Interference with endocytic trafficking can be exploited by MCMV as a way for surveillance of the LE peptide-loading compartments. By retaining cell surface MHC-I at the endosomal crossroads, MCMV may prevent not only the exit of nascent viral peptide-loaded MHC-I complexes to the cell surface but also peptide loading in the exogenous pathway. The exchange of peptides can occur in acidic LEs (16), and viral peptide-loaded MHC-I can be presented at the cell surface by exocytosis (26). Therefore, it is important for MCMV to prevent the progression of MHC-I from EEs toward an LE peptide-loading compartment. This may be achieved by their retention at the sorting site without a direct interaction of MCMV-encoded proteins with MHC-I. Together with the prevented egress from the secretory pathway, this can be sufficient for a complete disarming of the antigen presentation machinery.
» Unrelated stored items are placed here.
/-- The decoder rejects the words of R76's table only, and always by the word itself (R75). -/
theorem decode_error_iff {z : ZeroFamilyDecode} {op : Word} {e : DecodeError} :
    decode z op = .error e ↔ .unknownOpcode op = e ∧ UnknownWord z op := by
  unfold UnknownWord
  rw [← opFamily_eq]
  rcases opFamily_cases op with h0 | hNNN | hXKK | hXY | h8 | hD | hE | hF
  · rw [decode_of_family0 z h0, decodeFamily0_error_iff]
    simp [h0]
  · rcases hNNN with hf | hf | hf | hf <;> simp [decode, hf]
  · rcases hXKK with hf | hf | hf | hf | hf <;> simp [decode, hf]
  · rcases hXY with hf | hf <;> simp [decode, hf]
  · rw [decode_of_family8 z h8, decodeFamily8_error_iff]
    simp [h8]
  · simp [decode, hD]
  · rw [decode_of_familyE z hE, decodeFamilyE_error_iff]
    simp [hE]
  · rw [decode_of_familyF z hF, decodeFamilyF_error_iff]
    simp [hF]

end Sys2Proof

namespace Sys2Proof.Machine

/-- Fetch and decode halt on a word that does not decode, and the halt carries the word (R75). -/
theorem State.fetchInstr_of_decode_error {s : State} {e : DecodeError} (hpc : s.pc.toNat < 4095)
    (h : decode s.params.zeroFamilyDecode (s.mem.opcodeAt s.pc.toNat) = .error e) :
    s.fetchInstr = .error (.unknownOpcode (s.mem.opcodeAt s.pc.toNat)) := by
  simp only [State.fetchInstr, State.fetch_of_inside hpc, h]

/-! ### The claims -/

/-- Settles O1: each field of an encoded word is what the encoder put there. -/
theorem decodeOfEncodeIsIdentity : Obligations.DecodeOfEncodeIsIdentity := by
  intro z i h
  exact decode_encode z h

/-- Settles O2: a word is made of its fields, so the encoder gives back every bit that is read, and so the row. -/
theorem decodedWordMatchesItsTableRow : Obligations.DecodedWordMatchesItsTableRow := by
  intro z op i h
  obtain ⟨hwf, hread⟩ := decode_ok h
  exact ⟨hwf, and_opcodeMask_of_decode h, hread.symm⟩

/-- Settles O3: the row's mask shows the decoder every field that it selects on. -/
theorem tableRowWordDecodesToThatRow : Obligations.TableRowWordDecodesToThatRow := by
  intro z op i h
  exact decode_of_row h

/-- Settles O4: family by family, the words that fall through the decoder's match. -/
theorem unknownWordsAreTheTableOfR76 : Obligations.UnknownWordsAreTheTableOfR76 := by
  intro z op
  refine ⟨decode_error_iff.trans (and_iff_right rfl), fun ⟨e, he⟩ => ?_⟩
  obtain ⟨rfl, _⟩ := decode_error_iff.mp he
  exact he

/-- Settles O5: ten closed words, decoded. -/
theorem writtenOutWordsDecode : Obligations.WrittenOutWordsDecode := by
  exact ⟨rfl, rfl, rfl, rfl, rfl, rfl, rfl, rfl, rfl, rfl⟩

/-- Settles O9: fetch and decode answer the halt, and a tick that halts there does nothing else. -/
theorem unknownOpcodeHaltsTheStep : Obligations.UnknownOpcodeHaltsTheStep := by
  intro s e hready hpc hdecode
  have hfetch := State.fetchInstr_of_decode_error (s := s.beginTick) hpc hdecode
  exact ⟨_, step_of_fetchInstr_error hready hfetch, State.onlyHalted_takeHalt _ _⟩

end Sys2Proof.Machine
end

section
/-!
SUPPORT. Control flow (40_control.md): the families of the jumps and the skips, what each instruction answers by name, and
what a write of PC leaves alone. The claims about CLS, RET, CALL, the jumps and the skips that test registers are read off
from these.
-/

namespace Sys2Proof

open Config (ZeroFamilyDecode)

/-! ### The families of the jumps and the skips (30_encoding.md R72, R74) -/

theorem decode_of_family1 {op : Word} (z : ZeroFamilyDecode) (h : opFamily op = 0x1) :
    decode z op = .ok (.jp (opNNN op)) := by
  simp only [decode, h]

theorem decode_of_family3 {op : Word} (z : ZeroFamilyDecode) (h : opFamily op = 0x3) :
    decode z op = .ok (.seByte (opX op) (opKK op)) := by
  simp only [decode, h]

theorem decode_of_family4 {op : Word} (z : ZeroFamilyDecode) (h : opFamily op = 0x4) :
    decode z op = .ok (.sneByte (opX op) (opKK op)) := by
  simp only [decode, h]

theorem decode_of_family5 {op : Word} (z : ZeroFamilyDecode) (h : opFamily op = 0x5) :
    decode z op = .ok (.seReg (opX op) (opY op)) := by
  simp only [decode, h]

theorem decode_of_family9 {op : Word} (z : ZeroFamilyDecode) (h : opFamily op = 0x9) :
    decode z op = .ok (.sneReg (opX op) (opY op)) := by
  simp only [decode, h]

theorem decode_of_familyB {op : Word} (z : ZeroFamilyDecode) (h : opFamily op = 0xB) :
    decode z op = .ok (.jpV0 (opNNN op)) := by
  simp only [decode, h]

end Sys2Proof

namespace Sys2Proof.Machine

/-! ### What the instructions without a check answer -/

theorem exec_cls (s : State) :
    exec .cls s = .next ((s.setFramebuffer Framebuffer.blank).emit .displayClear).advance := rfl

theorem exec_jp (nnn : Addr12) (s : State) : exec (.jp nnn) s = .next (s.setPc (zext16 nnn)) := rfl

theorem exec_jpV0 (nnn : Addr12) (s : State) :
    exec (.jpV0 nnn) s = .next (s.setPc (zext16 nnn + (s.reg 0).setWidth 16)) := rfl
Taken together, the striking effect of MCMV on the MHC-I cell surface level in the early phase of infection uncovers a mechanism of endosomal remodeling very early in infection. It is attractive to speculate that this remodeling evolved for the purpose of MCMV morphogenesis and that the remodeling of cellular functions occurs much before viral DNA replication. This is supported by a recent observation that the endosomal recycling compartment contributes during the envelopment of human cytomegalovirus (29). Thus, an understanding of the morphogenesis of the retention compartment may give insight into the earliest events in the formation of the assembly compartment. In addition, an understanding of the mechanism of formation of the perinuclear endosomal retention compartment that retains clathrin-dependent and clathrin-independent cargoes may contribute to an understanding of molecular and mechanistic events in endosomal maturation and the formation of recycling endosomes and LEs. These mechanisms are not yet resolved, and, as for many cellular functions, MCMV may point to main principles that drive endosomal maturation in normal cells.